The second law of thermodynamics, formulated as an ultimate bound on the maximum extractable work, has been rigorously derived in multiple scenarios. However, the unavoidable limitations that emerge due to the lack of control on small systems are often disregarded when deriving such bounds, which is specifically important in the context of quantum thermodynamics. Here, we study the maximum extractable work with limited control over the working system and its interaction with the heat bath. We derive a general second law when the set of accessible Hamiltonians of the working-system is arbitrarily restricted.
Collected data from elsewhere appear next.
/-- An accepted request of a stack has not been served (05 R108): an engine's own read, tried anew in each cycle, has been in the
first cycle in FREE mode. -/
def State.unserved (s : State) (d stack : Nat) : Bool :=
  let x := s.die d
  (x.timed.accepted.any fun (p : Nat × Posted) => (s.core p.1).posted.contains p.2 &&
    (List.range p.2.bytes).any fun j => x.stackOf (p.2.off + j) == stack) ||
  (x.timed.waiting.any fun w => decide (w.stack = stack) && s.stillWaits w) ||
  decide (s.cycle < SMap.get 0 x.timed.turned stack + 1)

/-- LEG_TIMED_END (05 R102): at t_start + L the pseudo-channels of the leg return to FREE mode. -/
def execLegTimedEnd (s : State) : Out :=
  let d := s.die s.myDie
  match d.trav with
  | none => .next s
  | some t =>
    let len := match t.cur with | some b => (d.buf b).table.len | none => 0
    if t.cur.isNone || s.cycle < t.tStart + len || !d.timed.todo.isEmpty then .next s
    else
      let kept := s.acceptedBy s.myDie
      .next (s.updDie s.myDie fun x => { x with timed := { x.timed with static_ := [], rows := [], accepted := kept } })

/-- OWED_COMMAND_SERVICE (06 R137): after the timed part the next owed command is served with the requests
that match; what is left then is served in FREE mode too. -/
def execOwedCommandService (s : State) : Out :=
  let d := s.die s.myDie
  match d.timed.owed with
  | [] =>
    match d.timed.reqs with
    | r :: _ =>
      if !d.timed.static_.isEmpty || s.cycle < r.arrives then .next s
      else .next (s.serveBurst s.myDie r.burst r.tag r.write.isSome)
    | [] => .next s
  | (tag, off, write) :: rest =>
    let coming := d.timed.reqs.any fun r => decide (r.tag = tag) && decide (r.burst = off) && decide (s.cycle < r.arrives)
    if !s.timedOver s.myDie || !d.timed.static_.isEmpty || coming then .next s
    else
      let s := s.updDie s.myDie fun x => { x with timed := { x.timed with owed := rest } }
      .next (s.serveBurst s.myDie off tag write)

/-! ## Refresh and sign-offs -/

/-- REFRESH_TICK (17 R358): every tREFI each bank's debt of a stack rises by one. -/
def execRefreshTick (sel : BitVec 1) (s : State) : Out :=
  let d := s.die s.myDie
  let due := SMap.get 0 d.refresh (2 + sel.toNat)
  if (d.reg 500).getLsbD sel.toNat && decide (due ≤ s.cycle) then
    .next (s.updDie s.myDie fun x =>
      let ticks := SMap.set 0 x.refresh sel.toNat (SMap.get 0 x.refresh sel.toNat + 1)
      { x with refresh := SMap.set 0 ticks (2 + sel.toNat) (due + 6630) })
  else .next s

/-- Pays every debt of a stack: refreshes in FREE mode until no bank owes any (05 R108, 17 R358). -/
def Die.payRefresh (d : Die) (stack : Nat) : Die :=
  let ticks := SMap.get 0 d.refresh stack
  let keys := (List.range 64).flatMap fun p => (List.range 48).map fun b => bankKey stack p b
  let paid := keys.foldl (fun m key => if SMap.get 0 m key < ticks then SMap.set 0 m key ticks else m) d.refresh
  { d with refresh := paid }

/-- A station arrives at the pending closure (05 R107, R108). -/
def Die.signStation (d : Die) (x cycle : Nat) : Die :=
  d.updTrav fun t => { (t.arrive cycle) with stations := x :: t.stations }

/-- A station may sign: the leg's timed part is over, it is due and has not signed. -/
def Die.mayStation (d : Die) (x cycle : Nat) : Bool :=
  match d.trav with
  | none => false
  | some t =>
    let len := match t.cur with | some b => (d.buf b).table.len | none => 0
    (Trav.stationsDue d t).contains x && !t.stations.contains x && decide (t.tStart + len ≤ cycle) &&
      d.timed.static_.isEmpty && d.timed.todo.isEmpty

/-- Sketch updates of the current leg are still in a log of the die (13 R275). -/
def State.logHeld (s : State) (d : Nat) : Bool :=
  s.cores.any fun p => p.2.far.any fun o =>
    decide (o.die = d) && decide (o.leg = some (s.travOf d).tStart) && (match o.i with | .fSkup _ => true | _ => false)

/-- A controller's stack is done with the leg (05 R108): its owed commands, its timed requests and the FREE-mode requests it
has accepted are served, and the sketch logs are applied (13 R275). -/
def State.stackDone (s : State) (d stack : Nat) : Bool :=
  let x := s.die d
  (x.timed.owed.all fun o => x.stackOf o.2.1 != stack) && (x.timed.reqs.all fun r => x.stackOf r.burst != stack) &&
    !s.unserved d stack && !s.logHeld d

/-- A controller may prepare for the opening closure of the traverse (17 R358). -/
def State.mayPrepare (s : State) (d stack : Nat) : Bool :=
  (s.preparing d).contains stack && !(s.travOf d).prepared.any fun (p : Nat × Nat) => p.1 == stack

/-- CONTROLLER_SIGNOFF (05 R108; 17 R358): the stack's refresh debt is paid and its controller signs the closure of a leg, or,
at an opening, has prepared; from then on it holds. -/
def execControllerSignoff (sel : BitVec 1) (s : State) : Out :=
  let k := sel.toNat
  let hold := fun (d : Die) => { d with heldAt := SMap.put d.heldAt k s.cycle }
  if (s.die s.myDie).mayStation k s.cycle && s.stackDone s.myDie k then
    .next (s.updDie s.myDie fun x => hold ((x.payRefresh k).signStation k s.cycle))
  else if s.mayPrepare s.myDie k then
    .next (s.updDie s.myDie fun x => hold ((x.payRefresh k).updTrav fun t => { t with prepared := (k, s.cycle) :: t.prepared }))
  else .next s
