/-- Offsets of the bursts that bytes of a run touch. -/
def burstsOf (off n : Nat) : List Nat :=
  if n = 0 then [] else (List.range ((off + n - 1) / 64 - off / 64 + 1)).map fun j => (off / 64 + j) * 64

/-- A run of the acting core goes to a pseudo-channel in STATIC mode of its own die as timed bursts (06 R137). -/
def State.timedRun (s : State) (p : Place) (n : Nat) : Bool :=
  s.me.leg.timed && p.peer.isNone && decide (p.die = s.myDie) && s.anyStatic p.die p.tier p.off n

/-- Sends the requests of a run at an address to the controller: they reach it nine cycles on (06 R137). -/
def State.askBursts (s : State) (tag va off n : Nat) (write : Option (List (Option Byte))) : State :=
  s.updDie s.myDie fun d => { d with timed := { d.timed with
    reqs := d.timed.reqs ++ (burstsOf off n).map fun b =>
      { core := s.actor, tag := tag, burst := b, arrives := s.cycle + 9, va := w64 (va + (max b off - off)),
        write := write.map fun bs => (List.range 64).map fun j =>
          if off ≤ b + j ∧ b + j < off + n then bs.getD (b + j - off) none else none } } }

/-- Takes every burst of a timed run; none while one has not come. -/
def State.takeRun (s : State) (tag off n : Nat) : Option (State × List Byte) :=
  let r := (burstsOf off n).foldl (fun (acc : Option (Core × List Byte)) b =>
    match acc with
    | none => none
    | some (k, bs) => (k.takeBurst tag b s.cycle).map fun x => (x.1, bs ++ x.2)) (some (s.me, []))
  r.map fun x => (s.setMe x.1, (x.2.drop (off % 64)).take n)

/-- Counts a cycle of waiting of a stream inside a leg (06 R130). -/
def State.streamWaits (s : State) (g : Nat) : State :=
  s.updMe fun k => if k.leg.timed then k.waitTag g s.cycle (s.cycle + 1) else k

/-- A bank port, or an access placed earlier, holds a run of the acting core (06 R124, 05 R119). -/
def State.runHeld (s : State) (g : Nat) (ports : List Nat) : Bool :=
  s.me.portTaken ports || s.me.heldBack (SMap.get 0 s.me.tagLag g)

/-- Address of the E8M0 scale of element `j` (06 R133). -/
def Stream.scaleAt (x : Stream) (j : Nat) : Nat :=
  wrap64 (Int.ofNat (x.fld 12).toNat + Int.ofNat (j / (x.fld 11).toNat) * (x.fld 13).toInt)

/-- The read ports of the scratchpad that the scales of a run's elements take: a run is served in one cycle with its scales, those of
one bank together (06 R124; log entry 96). -/
def Stream.scalePorts (x : Stream) (j0 j1 : Nat) : List Nat :=
  if x.fld 11 = 0 ∨ x.fld 1 ≠ 0 then []
  else ((List.range (j1 - j0)).flatMap fun i => portsOf false (x.scaleAt (j0 + i)) 1).eraseDups

/-- A run of a scratchpad stream with a bad address takes its trap; one that is held waits, before it reads anything. -/
def State.padRunWaits (s : State) (g : Nat) (x : Stream) (a j0 j1 : Nat) : Bool :=
  decide (x.fld 1 = 0) && decide (a % x.unit = 0) && decide (a < padSize) && !s.me.filling a (x.runBytes j0 j1) &&
    s.runHeld g (portsOf false a (x.runBytes j0 j1) ++ x.scalePorts j0 j1)

/-- Reads the bytes of a stream's run, with the address at which an unwritten word is met (06 R126, R135-R138). -/
def runBytes (s : State) (g : Nat) (x : Stream) (a n : Nat) : Got × Option Nat :=
  if x.fld 1 = 0 then
    if a % x.unit ≠ 0 then (.fail .align (w64 a) s, none)
    else if padSize ≤ a then (.fail .xlat (w64 a) s, none)
    else
      let r := (s.updMe fun k => k.takePorts (portsOf false a n)).padRead 1 a n
      (.ok r.2.1 r.1, r.2.2)
  else
    (match locate s (w64 a) x.unit true false with
      | .wait s => .wait (s.streamWaits g)
      | .fail c s => .fail c (w64 a) s
      | .at_ p s =>
        if !x.asked.isEmpty then
          match s.takeRun g p.off n with
          | some (s, bs) => .ok bs s
          | none => .wait s
        else readPlace (g + 1) .a p (w64 a) n (x.fld 15).toNat s, none)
We then apply our bound to particular scenarios that are important in realistic implementations: limitations on the maximum energy gap and local control over many-body systems. We hence demonstrate in what precise way the lack of control affects the second law. In particular, contrary to the unrestricted case, we show that the optimal work extraction is not achieved by simple thermal contacts. Our results do not only generalize the second law to scenarios of practical relevance, but also take first steps in the direction of local thermodynamics.